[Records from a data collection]
*** Block opens ***

-- ==== Sys2Proof/Machine/Flags.lean ====
section
/-! DEFINITION. Every flag computation of the spec (43_alu.md R170, R183; 41_display.md R124). The only flag
is `VF` (10_state.md R27). -/

namespace Sys2Proof.Machine

/-- A flag as the byte written to `VF`: 1 or 0. -/
def flagByte (b : Bool) : Byte := if b then 1 else 0

/-- The carry of `8XY4`: the sum exceeds 255 (43_alu.md R177). -/
def carryOut (a b : Byte) : Bool := decide (255 < a.toNat + b.toNat)

/-- The flag of `a - b`: 1 when `a ≥ b`, no borrow (43_alu.md R178, R180). -/
def notBorrow (a b : Byte) : Bool := decide (b.toNat ≤ a.toNat)

/-- The bit that a right shift by one shifts out: bit 0 (43_alu.md R179). -/
def lowBitOut (a : Byte) : Bool := a.getLsbD 0

/-- The bit that a left shift by one shifts out: bit 7 (43_alu.md R181). -/
def highBitOut (a : Byte) : Bool := a.getLsbD 7

/-- The result is written to `V[x]`, then the flag to `VF`, so that with `x = 0xF` the final `VF` is the
flag (43_alu.md R170, D6; log 12). -/
def State.writeResultFlag (s : State) (x : Reg) (result : Byte) (flag : Bool) : State :=
  (s.setReg x result).setReg Reg.VF (flagByte flag)

end Sys2Proof.Machine
end

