-- ==== Sys2Proof/Machine/Fetch.lean ====
section
/-! DEFINITION. The parts of STEP around `Execute` (40_execution_cycle.md R101): the tests before it, the
fetch, the decoding, and the advance after it. -/

namespace Sys2Proof.Machine

/-- The jump-style instructions, exactly those of 40_execution_cycle.md R104: each sets `PC` itself and
the machine does not advance it. `RET` is one by the resolution of 90_conflicts.md C5. -/
def isJump : Instr → Bool
  | .ret | .jp _ | .call _ | .seImm _ _ | .sneImm _ _ | .seReg _ _ | .sneReg _ _ | .jpV0 _
  | .skp _ | .sknp _ => true
  | .cls | .ldImm _ _ | .addImm _ _ | .ldReg _ _ | .orReg _ _ | .andReg _ _ | .xorReg _ _
  | .addReg _ _ | .subReg _ _ | .shr _ _ | .subn _ _ | .shl _ _ | .ldI _ | .rnd _ _
  | .drw _ _ _ | .ldVxDt _ | .ldVxK _ | .ldDtVx _ | .ldStVx _ | .addI _ | .ldF _ | .ldB _
  | .storeRegs _ | .loadRegs _ | .scd _ | .scr | .scl | .low | .high => false

/-- The fault kind of a decoding error (30_encoding.md R77, 60_exceptions.md R271). -/
def decodeFault : DecodeError → Fault
  | .unknownInstruction => .unknownInstruction
  | .ambiguousOpcode => .ambiguousOpcode

/-- What the tests before `Execute` say a step does. -/
inductive Fetched where
  /-- A fault or an exit is latched: the step changes nothing. -/
  | halted
  /-- `PC` is out of bounds, or the word is the sentinel: `Exit <- 0`. -/
  | exits
  /-- A fault before `Execute`, with the opcode it records. -/
  | faults (kind : Fault) (op : Word)
  /-- The instruction to execute. -/
  | runs (i : Instr)
  deriving DecidableEq, Repr

/-- The tests of 40_execution_cycle.md R101 in their order, which is their priority (R108). -/
def fetch (s : State) : Fetched :=
  if s.fault.isSome then .halted
  else if s.exit.isSome then .halted
  else if s.cfg.memSize ≤ s.pc.toNat then .exits
  else if s.pc.toNat + 1 = s.cfg.memSize then .faults .fetchStraddle 0
  else if s.fetchWord = 0 then .exits
  else match decode s.fetchWord with
    | .ok i => .runs i
    | .error e => .faults (decodeFault e) s.fetchWord

/-- What the machine does after `Execute` of `i` has left `t` (40_execution_cycle.md R104): `PC <- PC + 2`
unless the instruction is jump-style or `Block` is true; a fault has ended the step (R106). -/
def retire (i : Instr) (t : State) : State :=
  if t.fault.isSome then t
  else if isJump i || t.block then t
  else t.setPc (t.pc + 2)

/-- The address at which an instruction word is placed for the next step: `PC` where a word fits there,
else 0. -/
def placeAddr (s : State) : Nat :=
  if s.pc.toNat + 1 < s.cfg.memSize then s.pc.toNat else 0

/-- The word `op` placed where the next step fetches it, the latches that would keep the step from
fetching cleared (log 9). -/
def placeWord (s : State) (op : Word) : State :=
  let a := placeAddr s
  { s.memWriteAll a [firstByte op, secondByte op] with
    pc := BitVec.ofNat 16 a, exit := none, fault := none }

end Sys2Proof.Machine
end

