/-- An instruction leaves the fault latch, or latches a fault with its own word and changes nothing else. -/
theorem exec_fault_cases {s t : State} {i : Instr} (h : exec i s = .next t) :
    t.fault = s.fault ∨ ∃ kind, Raises s i kind ∧ t = s.raise kind (encode i) := by
  cases i with
  | ret =>
    obtain ⟨hs, rfl⟩ | ⟨top, rest, -, rfl⟩ := exec_ret_cases h
    · exact .inr ⟨_, .underflow hs, rfl⟩
    · exact .inl rfl
  | call k =>
    obtain ⟨hfull, rfl⟩ | ⟨-, rfl⟩ := exec_call_cases h
    · exact .inr ⟨_, .overflow hfull, rfl⟩
    · exact .inl rfl
  | skp x | sknp x =>
    simp only [exec, execSkp, execSknp] at h
    split at h <;> cases h
    · exact .inl rfl
    · obtain ⟨rfl, hpolicy, hlarge⟩ := keyIndex_error _ _ _ ‹_›
      exact .inr ⟨_, .key (by simp) hpolicy hlarge, rfl⟩
  | ldF x =>
    simp only [exec, execLdF] at h
    split at h <;> cases h
    · exact .inl rfl
    · obtain ⟨rfl, hpolicy, hlarge⟩ := charAddress_error _ _ _ ‹_›
      exact .inr ⟨_, .font hpolicy hlarge, rfl⟩
  | scd k => cases h; exact .inr ⟨_, .declared (declaredWord_encode_scd k), rfl⟩
  | scr | scl | low | high => cases h; exact .inr ⟨_, .declared (by simp [declaredWord, encode]), rfl⟩
  | ldVxK x =>
    obtain rfl | ⟨drawn, b, rfl | rfl, rfl⟩ := exec_ldVxK_cases h <;> exact .inl rfl
  | ldB x => cases h; exact .inl (by simp)
  | storeRegs x => cases h; exact .inl (by simp [State.compatAdvanceI_eq])
  | loadRegs x => cases h; exact .inl (by rw [State.compatAdvanceI_eq, State.loadRegsFrom_eq])
  | _ => cases h; exact .inl rfl

theorem retire_fault (i : Instr) (t : State) : (retire i t).fault = t.fault := by
  rw [retire_eq_setPc, State.setPc_fault]

theorem stackFull_iff (s : State) :
    s.stackFull = true ↔ ∃ n, s.cfg.stackDepth = .bounded n ∧ n ≤ s.stack.length := by
  unfold State.stackFull
  cases s.cfg.stackDepth <;> simp

theorem encode_call_and_mask (k : Addr12) : encode (.call k) &&& 0xF000 = 0x2000 := by
  simp [encode, wordNNN_eq, wordOfNibbles_and_word, wordOfNibbles_eq_iff]

/-- A word of a format `dXef` under the mask of its fixed digits (30_encoding.md R72). -/
theorem wordXNN_and_F0FF (d : Nibble) (x : Reg) (k : Byte) : wordXNN d x k &&& 0xF0FF = wordXNN d 0 k := by
  simp only [wordXNN_eq, wordOfNibbles_and_word, wordOfNibbles_inj]
  exact ⟨nibble_and_F d, BitVec.and_zero, nibble_and_F _, nibble_and_F _⟩

theorem fieldX_wordXNN (d : Nibble) (x : Reg) (k : Byte) : fieldX (wordXNN d x k) = x := by
  simp [fieldX_eq]

/-! ### After the end of a run (40_execution_cycle.md R109) -/

theorem step_ended {s : State} (h : Ended s) : step s = .next s :=
  step_halted ((fetch_halted_iff s).mpr h.symm)

/-- The parts that the host's operations change even after the end of a run. -/
def State.setTimersAndKeys (s : State) (dt st : Byte) (keys : Vector Bool 16) : State :=
  { s with dt := dt, st := st, keys := keys }

/-- A key event sets a key or is refused (60_exceptions.md R284). -/
theorem keyEvent_cases (k : Nat) (down : Bool) (s : State) :
    (∃ j, keyEvent k down s = .next (s.setKey j down)) ∨ keyEvent k down s = .refused (.noSuchKey k) := by
  unfold keyEvent
  split
  · exact .inl ⟨_, rfl⟩
  · exact .inr rfl

/-- After the end of a run one host operation other than `RESET` and `LOAD` changes the timers and keys alone. -/
theorem after_ended {s : State} {op : HostOp} (h : Ended s) (hreset : op ≠ .reset)
    (hload : ∀ image origin, op ≠ .load image origin) :
    ∃ dt st keys, s.after op = s.setTimersAndKeys dt st keys := by
  cases op with
  | step =>
    refine ⟨s.dt, s.st, s.keys, ?_⟩
    simp only [State.after, perform, step_ended h]
    rfl
  | tick | decDt | decSt => exact ⟨_, _, _, rfl⟩
  | keyDown k | keyUp k =>
    simp only [State.after, perform]
    obtain ⟨j, hj⟩ | hj := keyEvent_cases k _ s <;> rw [hj] <;> exact ⟨_, _, _, rfl⟩
  | reset => exact absurd rfl hreset
  | load image origin => exact absurd rfl (hload image origin)

theorem afterAll_ended {s : State} {ops : List HostOp} (h : Ended s)
    (hops : ∀ op ∈ ops, op ≠ .reset ∧ ∀ image origin, op ≠ .load image origin) :
    ∃ dt st keys, s.afterAll ops = s.setTimersAndKeys dt st keys := by
  induction ops generalizing s with
  | nil => exact ⟨_, _, _, rfl⟩
  | cons op ops ih =>
    obtain ⟨⟨hreset, hload⟩, hrest⟩ := List.forall_mem_cons.mp hops
    obtain ⟨dt, st, keys, hone⟩ := after_ended h hreset hload
    have hended : Ended (s.after op) := by rw [hone]; exact h
    obtain ⟨dt', st', keys', hall⟩ := ih hended hrest
    refine ⟨dt', st', keys', ?_⟩
    rw [State.afterAll, hall, hone]
    rfl

end Sys2Proof.Machine

namespace Sys2Proof
open Sys2Proof.Machine

/-- Settles O10: each clause is one outcome of the tests. -/
theorem stepTestsComeInOrder : Obligations.StepTestsComeInOrder := by
  intro s
  refine ⟨fun h => ?_, fun ⟨hexit, hfault⟩ hpc => ?_, fun hrun hpc => ?_, fun ⟨hexit, hfault⟩ hpc hword => ?_,
    fun hrun hpc hword hillegal => ?_⟩
  · exact step_ended (by simpa [Ended, Option.isSome_iff_ne_none] using h.symm)
  · exact step_exits ((fetch_exits_iff s).mpr ⟨hfault, hexit, .inl hpc⟩)
  · exact step_faults (fetch_straddle hrun hpc)
  · exact step_exits ((fetch_exits_iff s).mpr ⟨hfault, hexit, .inr ⟨hpc, hword⟩⟩)
  · exact step_faults (fetch_undecodable hrun hpc hword ((illegalWordsAreExactlyThoseListed _).mpr hillegal))

/-- Settles O12: the timers and keys are all that the operations have set. -/
theorem anEndedRunStaysEnded : Obligations.AnEndedRunStaysEnded := by
  intro s ops hended hops p hp
  obtain ⟨dt, st, keys, heq⟩ := afterAll_ended hended hops
  rw [heq]
  cases p with
  | dt | st | keys => simp at hp
  | byte a => exact fun _ => rfl
  | _ => rfl

/-- A fault before `Execute` is a straddling fetch or an unknown word: no word is ambiguous (30_encoding.md
R79). -/
theorem fetch_faults_cases {s : State} {kind : Fault} {op : Word} (h : fetch s = .faults kind op) :
    (kind = .fetchStraddle ∧ op = 0 ∧ s.pc.toNat + 1 = s.cfg.memSize)
      ∨ (op = s.fetchWord ∧ s.pc.toNat + 1 < s.cfg.memSize ∧ kind = .unknownInstruction ∧ illegalWord op
        ∧ op ≠ 0) := by
  obtain ⟨-, -, hstraddle | ⟨hpc, rfl, hword, e, hdecode, rfl⟩⟩ := fetch_faults s kind op h
  · exact .inl hstraddle
  · cases e with
    | unknownInstruction =>
      exact .inr ⟨rfl, hpc, rfl, (illegalWordsAreExactlyThoseListed _).mp hdecode, hword⟩
    | ambiguousOpcode => exact absurd hdecode (noWordMatchesTwoRows _).2

/-- Settles O13: a fault is latched by the tests before `Execute` or by an instruction, whose word is the one
fetched. -/
theorem aFaultIsPreciseAndListed : Obligations.AFaultIsPreciseAndListed := by
  intro s t f ⟨hexit, hnone⟩ hstep hf
  obtain ⟨-, rfl⟩ | ⟨-, rfl⟩ | ⟨kind, op, hfetch, rfl⟩ | ⟨i, u, hfetch, hexec, rfl⟩ := step_cases s t hstep
  · simp [hnone] at hf
  · simp [hnone] at hf
  · obtain rfl : ⟨kind, s.pc, op⟩ = f := by simpa using hf
    refine ⟨rfl, rfl, ?_⟩
    obtain hstraddle | ⟨hop, hpc, hunknown⟩ := fetch_faults_cases hfetch
    · exact .inl hstraddle
    · exact .inr ⟨hop, hpc, .inl hunknown⟩
  · obtain ⟨-, -, hpc, hdecode⟩ := (fetch_runs_iff s i).mp hfetch
    rw [retire_fault] at hf
    obtain hkept | ⟨kind, hraises, rfl⟩ := exec_fault_cases hexec
    · simp [hkept, hnone] at hf
    · obtain rfl : ⟨kind, s.pc, encode i⟩ = f := by simpa using hf
      refine ⟨retire_faulted i _ rfl, rfl, .inr ⟨encodeOfDecodeIsIdentity _ i hdecode, hpc, .inr ?_⟩⟩
      cases hraises with
      | declared hword => exact .inl ⟨rfl, hword⟩
      | underflow hempty => exact .inr (.inl ⟨rfl, rfl, hempty⟩)
      | overflow hfull =>
        exact .inr (.inr (.inl ⟨rfl, encode_call_and_mask _, (stackFull_iff s).mp hfull⟩))
      | font hpolicy hlarge =>
        refine .inr (.inr (.inr (.inl ⟨rfl, wordXNN_and_F0FF 0xF _ 0x29, hpolicy, ?_⟩)))
        rwa [encode, fieldX_wordXNN]
      | key hi hpolicy hlarge =>
        refine .inr (.inr (.inr (.inr ⟨rfl, ?_, hpolicy, ?_⟩)))
        · obtain rfl | rfl := hi
          · exact .inl (wordXNN_and_F0FF 0xE _ 0x9E)
          · exact .inr (wordXNN_and_F0FF 0xE _ 0xA1)
        · obtain rfl | rfl := hi <;> rwa [encode, fieldX_wordXNN]

/-- Different instructions have different words, since each decodes back from its own. -/
theorem encode_injective : Function.Injective encode := fun i j h => by
  simpa only [decodeOfEncodeIsIdentity _, Except.ok.injEq] using congrArg decode h

/-- Settles O8: by the first nibble of each instruction's word, and `RET` by its whole word. -/
theorem jumpStyleInstructionsByWord : Obligations.JumpStyleInstructionsByWord := by
  intro i
  have hret : encode i = 0x00EE ↔ i = .ret := encode_injective.eq_iff (b := .ret)
  rw [hret]
  cases i with
  | ret => simp [isJump]
  | cls | scr | scl | low | high => simp [isJump, encode, nib3]
  | _ => simp [isJump, encode, wordXYN_eq]

end Sys2Proof
end

section
/-! The display instructions (41_display.md): the parts they change, what the drawn state is pixel by pixel, and a
second draw of the same sprite. -/

namespace Sys2Proof
open Sys2Proof.Machine

/-! ### The parts that the display instructions change, whatever the configuration and memory are -/

namespace OnlyChanges

variable {s t : State} {allowed : Part → Prop}

theorem refl (s : State) : OnlyChanges s s allowed := fun p _ => by
  cases p with
  | byte a => exact fun _ => rfl
  | _ => rfl

theorem setScreen (h : OnlyChanges s t allowed) {g : Screen} (hg : allowed .screen) :
    OnlyChanges s (t.setScreen g) allowed := fun p hp => by
  cases p with
  | screen => exact absurd hg hp
  | _ => exact h _ hp

theorem setReg (h : OnlyChanges s t allowed) {r : Reg} {b : Byte} (hr : allowed (.reg r)) :
    OnlyChanges s (t.setReg r b) allowed := fun p hp => by
  cases p with
  | reg q =>
    have hq : q ≠ r := fun heq => hp (heq ▸ hr)
    have hkept : t.reg q = s.reg q := h _ hp
    rw [Same, State.setReg_reg, if_neg hq, hkept]
  | _ => exact h _ hp

theorem raise (h : OnlyChanges s t allowed) {kind : Fault} {op : Word} (hf : allowed .fault) :
    OnlyChanges s (t.raise kind op) allowed := fun p hp => by
  cases p with
  | fault => exact absurd hf hp
  | _ => exact h _ hp

end OnlyChanges
end Sys2Proof

namespace Sys2Proof.Machine

/-! ### The declared instructions (R125 to R129) -/

theorem encode_scd (k : Nibble) : encode (.scd k) = 0x00C0 + k.setWidth 16 := by
  apply BitVec.eq_of_toNat_eq
  rw [encode, wordOfNibbles_toNat]
  bv_omega

/-- An instruction that always latches NOT_IMPLEMENTED, its word written out. -/
theorem exec_declared {s : State} {i : Instr} {op : Word}
    (h : exec i s = .next (s.raise .notImplemented (encode i))) (hword : encode i = op) :
    ∃ t, exec i s = .next t ∧ OnlyChanges s t (fun p => p = .fault)
      ∧ t.fault = some ⟨.notImplemented, s.pc, op⟩ :=
  ⟨_, h, (OnlyChanges.refl s).raise rfl, by rw [← hword]; rfl⟩

/-! ### One draw (R120, R122, R124) -/

theorem State.spriteRows_getElem (s : State) (k j : Nat) (h : j < (s.spriteRows k).length) :
    (s.spriteRows k)[j] = s.memRead (s.i.toNat + j) := by
  simp [State.spriteRows]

*** Block closes ***

= Exercise description =
In the records, find every line that has the string "Settles" and copy it.

= Output of the task =
/-- Settles O10: each clause is one outcome of the tests. -/
/-- Settles O12: the timers and keys are all that the operations have set. -/
/-- Settles O13: a fault is latched by the tests before `Execute` or by an instruction, whose word is the one
/-- Settles O8: by the first nibble of each instruction's word, and `RET` by its whole word. -/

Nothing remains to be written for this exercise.